Problem details:
Every line of the records below from the line with "simp [policyInForce, policyWarning, hp]" up to and including the line with "lookups := s.lookups ++ diagLookup" must be reproduced exactly, and no line outside that range.

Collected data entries
>>>
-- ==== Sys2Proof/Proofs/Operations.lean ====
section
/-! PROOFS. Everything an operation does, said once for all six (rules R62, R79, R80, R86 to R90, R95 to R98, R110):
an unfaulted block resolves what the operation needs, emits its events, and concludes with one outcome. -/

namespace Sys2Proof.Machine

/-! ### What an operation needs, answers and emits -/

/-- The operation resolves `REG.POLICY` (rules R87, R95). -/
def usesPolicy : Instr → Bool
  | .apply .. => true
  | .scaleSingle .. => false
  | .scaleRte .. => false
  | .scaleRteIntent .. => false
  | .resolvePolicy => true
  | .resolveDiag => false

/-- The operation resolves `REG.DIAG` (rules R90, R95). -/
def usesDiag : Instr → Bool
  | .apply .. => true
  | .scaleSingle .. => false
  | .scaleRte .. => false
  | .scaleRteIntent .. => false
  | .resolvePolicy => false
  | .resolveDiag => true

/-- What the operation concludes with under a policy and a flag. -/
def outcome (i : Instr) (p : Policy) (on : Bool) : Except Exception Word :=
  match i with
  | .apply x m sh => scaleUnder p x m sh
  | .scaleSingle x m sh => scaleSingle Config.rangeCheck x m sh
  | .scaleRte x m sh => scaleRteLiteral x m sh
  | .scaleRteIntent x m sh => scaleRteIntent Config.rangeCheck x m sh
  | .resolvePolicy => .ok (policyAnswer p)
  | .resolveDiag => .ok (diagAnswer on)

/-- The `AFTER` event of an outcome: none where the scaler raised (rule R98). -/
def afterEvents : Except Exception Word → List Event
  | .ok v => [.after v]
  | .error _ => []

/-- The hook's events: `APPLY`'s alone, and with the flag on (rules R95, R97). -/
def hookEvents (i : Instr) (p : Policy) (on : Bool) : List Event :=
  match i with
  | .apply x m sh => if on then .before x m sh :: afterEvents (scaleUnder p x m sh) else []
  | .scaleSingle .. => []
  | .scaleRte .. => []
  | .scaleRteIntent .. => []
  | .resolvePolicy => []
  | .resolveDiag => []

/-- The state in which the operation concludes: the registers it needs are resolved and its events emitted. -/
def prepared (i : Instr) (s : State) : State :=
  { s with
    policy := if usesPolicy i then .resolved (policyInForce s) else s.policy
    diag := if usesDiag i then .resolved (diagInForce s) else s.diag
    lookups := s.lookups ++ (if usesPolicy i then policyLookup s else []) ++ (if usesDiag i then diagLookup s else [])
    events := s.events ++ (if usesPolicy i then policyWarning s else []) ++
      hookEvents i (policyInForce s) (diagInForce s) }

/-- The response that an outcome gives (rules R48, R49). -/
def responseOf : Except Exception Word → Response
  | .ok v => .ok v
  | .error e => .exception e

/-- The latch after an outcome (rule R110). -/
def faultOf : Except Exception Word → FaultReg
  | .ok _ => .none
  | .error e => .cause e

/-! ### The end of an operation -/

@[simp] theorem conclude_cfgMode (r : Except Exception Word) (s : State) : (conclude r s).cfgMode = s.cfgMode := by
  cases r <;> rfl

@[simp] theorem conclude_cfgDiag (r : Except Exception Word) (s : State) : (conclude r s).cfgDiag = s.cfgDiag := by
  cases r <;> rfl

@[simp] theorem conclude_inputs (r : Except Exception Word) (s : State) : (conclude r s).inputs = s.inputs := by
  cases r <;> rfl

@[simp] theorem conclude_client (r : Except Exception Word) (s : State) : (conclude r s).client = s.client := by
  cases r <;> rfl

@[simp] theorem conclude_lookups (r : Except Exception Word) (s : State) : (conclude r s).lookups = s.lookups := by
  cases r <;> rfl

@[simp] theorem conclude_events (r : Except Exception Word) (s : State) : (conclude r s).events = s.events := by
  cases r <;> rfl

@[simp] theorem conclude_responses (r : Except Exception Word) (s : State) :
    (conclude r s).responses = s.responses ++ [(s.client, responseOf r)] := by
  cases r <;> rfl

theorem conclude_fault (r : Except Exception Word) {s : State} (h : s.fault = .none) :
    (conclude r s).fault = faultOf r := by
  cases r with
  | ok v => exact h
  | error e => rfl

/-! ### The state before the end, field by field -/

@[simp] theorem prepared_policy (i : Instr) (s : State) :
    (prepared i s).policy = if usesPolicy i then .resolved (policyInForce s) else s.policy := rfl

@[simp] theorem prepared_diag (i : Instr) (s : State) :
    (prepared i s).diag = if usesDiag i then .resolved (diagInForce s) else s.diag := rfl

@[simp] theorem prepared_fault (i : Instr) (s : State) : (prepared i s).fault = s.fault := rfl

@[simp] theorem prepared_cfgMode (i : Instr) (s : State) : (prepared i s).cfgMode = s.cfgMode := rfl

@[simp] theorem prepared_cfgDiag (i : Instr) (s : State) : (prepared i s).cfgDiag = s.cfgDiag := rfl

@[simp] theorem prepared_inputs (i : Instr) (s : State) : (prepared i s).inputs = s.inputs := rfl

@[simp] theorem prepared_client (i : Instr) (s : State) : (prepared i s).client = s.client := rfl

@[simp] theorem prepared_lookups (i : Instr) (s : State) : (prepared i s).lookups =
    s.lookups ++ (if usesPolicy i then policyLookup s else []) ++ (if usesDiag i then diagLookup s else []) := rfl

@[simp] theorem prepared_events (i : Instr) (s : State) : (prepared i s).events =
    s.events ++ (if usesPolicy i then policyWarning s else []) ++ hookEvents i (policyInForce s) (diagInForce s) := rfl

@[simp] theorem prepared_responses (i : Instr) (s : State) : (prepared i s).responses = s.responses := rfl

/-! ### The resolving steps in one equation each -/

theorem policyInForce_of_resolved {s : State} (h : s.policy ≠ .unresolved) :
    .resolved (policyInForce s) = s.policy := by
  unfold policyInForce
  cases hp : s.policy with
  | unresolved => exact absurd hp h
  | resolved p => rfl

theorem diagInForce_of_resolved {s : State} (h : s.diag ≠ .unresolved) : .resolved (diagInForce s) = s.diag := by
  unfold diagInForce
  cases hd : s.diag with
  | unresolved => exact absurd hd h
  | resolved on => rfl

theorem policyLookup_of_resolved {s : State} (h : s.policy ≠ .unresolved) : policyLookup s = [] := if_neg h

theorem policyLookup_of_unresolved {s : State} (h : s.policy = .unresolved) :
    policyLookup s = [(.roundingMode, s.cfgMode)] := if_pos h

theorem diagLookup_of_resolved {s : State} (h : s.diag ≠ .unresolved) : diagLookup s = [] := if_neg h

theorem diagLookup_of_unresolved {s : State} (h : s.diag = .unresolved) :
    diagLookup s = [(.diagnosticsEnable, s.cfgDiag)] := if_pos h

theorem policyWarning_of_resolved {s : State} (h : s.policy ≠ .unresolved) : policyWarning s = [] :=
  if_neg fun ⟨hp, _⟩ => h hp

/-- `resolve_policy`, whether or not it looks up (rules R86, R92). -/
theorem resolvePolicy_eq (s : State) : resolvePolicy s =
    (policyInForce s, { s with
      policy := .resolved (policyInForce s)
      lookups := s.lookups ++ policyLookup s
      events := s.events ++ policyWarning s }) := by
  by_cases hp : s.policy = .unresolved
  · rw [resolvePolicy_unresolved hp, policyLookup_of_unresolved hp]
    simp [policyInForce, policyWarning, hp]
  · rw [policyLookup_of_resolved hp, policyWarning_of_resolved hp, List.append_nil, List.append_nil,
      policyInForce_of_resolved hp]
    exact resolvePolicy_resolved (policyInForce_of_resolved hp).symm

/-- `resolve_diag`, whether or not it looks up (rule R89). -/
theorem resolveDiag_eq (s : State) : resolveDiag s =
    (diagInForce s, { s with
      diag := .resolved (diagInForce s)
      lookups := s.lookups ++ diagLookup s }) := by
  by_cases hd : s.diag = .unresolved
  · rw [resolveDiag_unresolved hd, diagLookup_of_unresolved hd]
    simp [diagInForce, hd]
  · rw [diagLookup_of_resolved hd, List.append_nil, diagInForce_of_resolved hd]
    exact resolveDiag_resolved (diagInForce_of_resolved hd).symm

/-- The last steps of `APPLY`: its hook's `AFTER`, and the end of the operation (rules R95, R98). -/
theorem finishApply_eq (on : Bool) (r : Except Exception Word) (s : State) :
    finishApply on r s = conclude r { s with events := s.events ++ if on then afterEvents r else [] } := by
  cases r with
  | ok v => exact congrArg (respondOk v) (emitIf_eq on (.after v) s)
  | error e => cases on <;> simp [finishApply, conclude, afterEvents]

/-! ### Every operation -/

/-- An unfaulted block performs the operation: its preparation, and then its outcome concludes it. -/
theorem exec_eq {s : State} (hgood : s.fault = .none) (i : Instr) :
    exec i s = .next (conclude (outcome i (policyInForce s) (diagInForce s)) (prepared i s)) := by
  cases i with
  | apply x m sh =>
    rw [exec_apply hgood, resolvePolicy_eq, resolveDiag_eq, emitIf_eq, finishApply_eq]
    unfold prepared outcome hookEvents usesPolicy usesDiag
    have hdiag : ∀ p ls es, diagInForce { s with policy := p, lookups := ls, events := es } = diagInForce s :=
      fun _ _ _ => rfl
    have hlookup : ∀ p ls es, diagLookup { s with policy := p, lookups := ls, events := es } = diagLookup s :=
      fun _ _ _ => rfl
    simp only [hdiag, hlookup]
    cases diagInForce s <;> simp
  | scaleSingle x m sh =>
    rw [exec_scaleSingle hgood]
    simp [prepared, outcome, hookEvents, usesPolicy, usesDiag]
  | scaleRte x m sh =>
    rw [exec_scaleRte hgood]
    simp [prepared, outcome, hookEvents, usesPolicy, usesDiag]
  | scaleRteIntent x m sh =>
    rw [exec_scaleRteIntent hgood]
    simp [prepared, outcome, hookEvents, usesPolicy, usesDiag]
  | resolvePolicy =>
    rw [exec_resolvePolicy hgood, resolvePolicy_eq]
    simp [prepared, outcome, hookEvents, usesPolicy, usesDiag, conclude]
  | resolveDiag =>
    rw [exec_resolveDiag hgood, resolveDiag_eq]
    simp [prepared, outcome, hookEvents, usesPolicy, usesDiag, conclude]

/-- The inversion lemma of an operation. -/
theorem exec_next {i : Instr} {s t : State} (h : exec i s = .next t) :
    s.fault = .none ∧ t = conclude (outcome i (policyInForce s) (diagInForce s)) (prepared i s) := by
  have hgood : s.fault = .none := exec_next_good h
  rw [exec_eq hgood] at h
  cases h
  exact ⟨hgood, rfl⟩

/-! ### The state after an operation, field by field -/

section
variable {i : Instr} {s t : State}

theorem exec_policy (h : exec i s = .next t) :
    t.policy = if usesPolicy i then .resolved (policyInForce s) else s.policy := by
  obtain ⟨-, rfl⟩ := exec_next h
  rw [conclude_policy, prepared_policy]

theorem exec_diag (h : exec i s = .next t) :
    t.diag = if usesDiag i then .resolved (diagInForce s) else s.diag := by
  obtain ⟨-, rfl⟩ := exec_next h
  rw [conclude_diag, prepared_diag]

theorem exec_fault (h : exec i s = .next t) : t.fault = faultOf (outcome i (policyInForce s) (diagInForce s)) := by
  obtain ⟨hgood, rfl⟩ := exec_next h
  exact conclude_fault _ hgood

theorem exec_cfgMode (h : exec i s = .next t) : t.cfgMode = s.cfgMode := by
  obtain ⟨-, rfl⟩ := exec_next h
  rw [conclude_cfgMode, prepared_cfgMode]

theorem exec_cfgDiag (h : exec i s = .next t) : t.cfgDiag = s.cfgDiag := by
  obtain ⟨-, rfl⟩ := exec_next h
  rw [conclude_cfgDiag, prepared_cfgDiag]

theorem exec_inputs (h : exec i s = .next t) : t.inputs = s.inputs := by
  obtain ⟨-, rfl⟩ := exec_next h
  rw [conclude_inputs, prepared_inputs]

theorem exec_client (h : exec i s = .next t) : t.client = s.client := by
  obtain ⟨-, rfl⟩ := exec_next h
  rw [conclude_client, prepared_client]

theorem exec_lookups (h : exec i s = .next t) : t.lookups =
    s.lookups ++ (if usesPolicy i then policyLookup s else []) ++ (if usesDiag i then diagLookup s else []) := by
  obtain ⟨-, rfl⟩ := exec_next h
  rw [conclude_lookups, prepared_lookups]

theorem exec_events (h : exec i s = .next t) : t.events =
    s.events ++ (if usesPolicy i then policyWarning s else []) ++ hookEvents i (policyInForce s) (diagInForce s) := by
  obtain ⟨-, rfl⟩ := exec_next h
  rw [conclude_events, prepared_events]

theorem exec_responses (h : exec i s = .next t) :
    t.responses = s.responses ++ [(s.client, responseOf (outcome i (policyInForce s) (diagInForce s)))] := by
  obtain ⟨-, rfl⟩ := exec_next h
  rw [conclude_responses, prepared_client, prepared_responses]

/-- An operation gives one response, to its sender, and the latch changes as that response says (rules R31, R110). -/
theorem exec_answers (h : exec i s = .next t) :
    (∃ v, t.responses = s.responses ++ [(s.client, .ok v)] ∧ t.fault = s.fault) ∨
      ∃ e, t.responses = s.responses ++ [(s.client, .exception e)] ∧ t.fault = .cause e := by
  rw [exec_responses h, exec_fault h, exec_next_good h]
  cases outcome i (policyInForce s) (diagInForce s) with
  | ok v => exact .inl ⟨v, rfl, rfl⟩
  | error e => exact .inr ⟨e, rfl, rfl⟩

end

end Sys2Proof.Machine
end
<<<
>>>
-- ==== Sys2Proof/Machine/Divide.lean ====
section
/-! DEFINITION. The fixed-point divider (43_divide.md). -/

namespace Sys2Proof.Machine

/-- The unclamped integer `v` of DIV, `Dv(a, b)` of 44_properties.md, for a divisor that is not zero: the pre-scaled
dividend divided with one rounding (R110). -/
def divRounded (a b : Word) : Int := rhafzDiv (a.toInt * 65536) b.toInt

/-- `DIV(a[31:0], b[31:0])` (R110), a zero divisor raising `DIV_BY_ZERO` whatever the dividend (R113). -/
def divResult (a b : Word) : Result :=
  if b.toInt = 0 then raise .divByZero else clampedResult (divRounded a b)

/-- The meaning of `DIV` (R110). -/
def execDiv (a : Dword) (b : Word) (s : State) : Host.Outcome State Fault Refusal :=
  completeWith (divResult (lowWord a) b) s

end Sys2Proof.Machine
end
<<<
Answer section:
    simp [policyInForce, policyWarning, hp]
  · rw [policyLookup_of_resolved hp, policyWarning_of_resolved hp, List.append_nil, List.append_nil,
      policyInForce_of_resolved hp]
    exact resolvePolicy_resolved (policyInForce_of_resolved hp).symm

/-- `resolve_diag`, whether or not it looks up (rule R89). -/
theorem resolveDiag_eq (s : State) : resolveDiag s =
    (diagInForce s, { s with
      diag := .resolved (diagInForce s)
      lookups := s.lookups ++ diagLookup s }) := by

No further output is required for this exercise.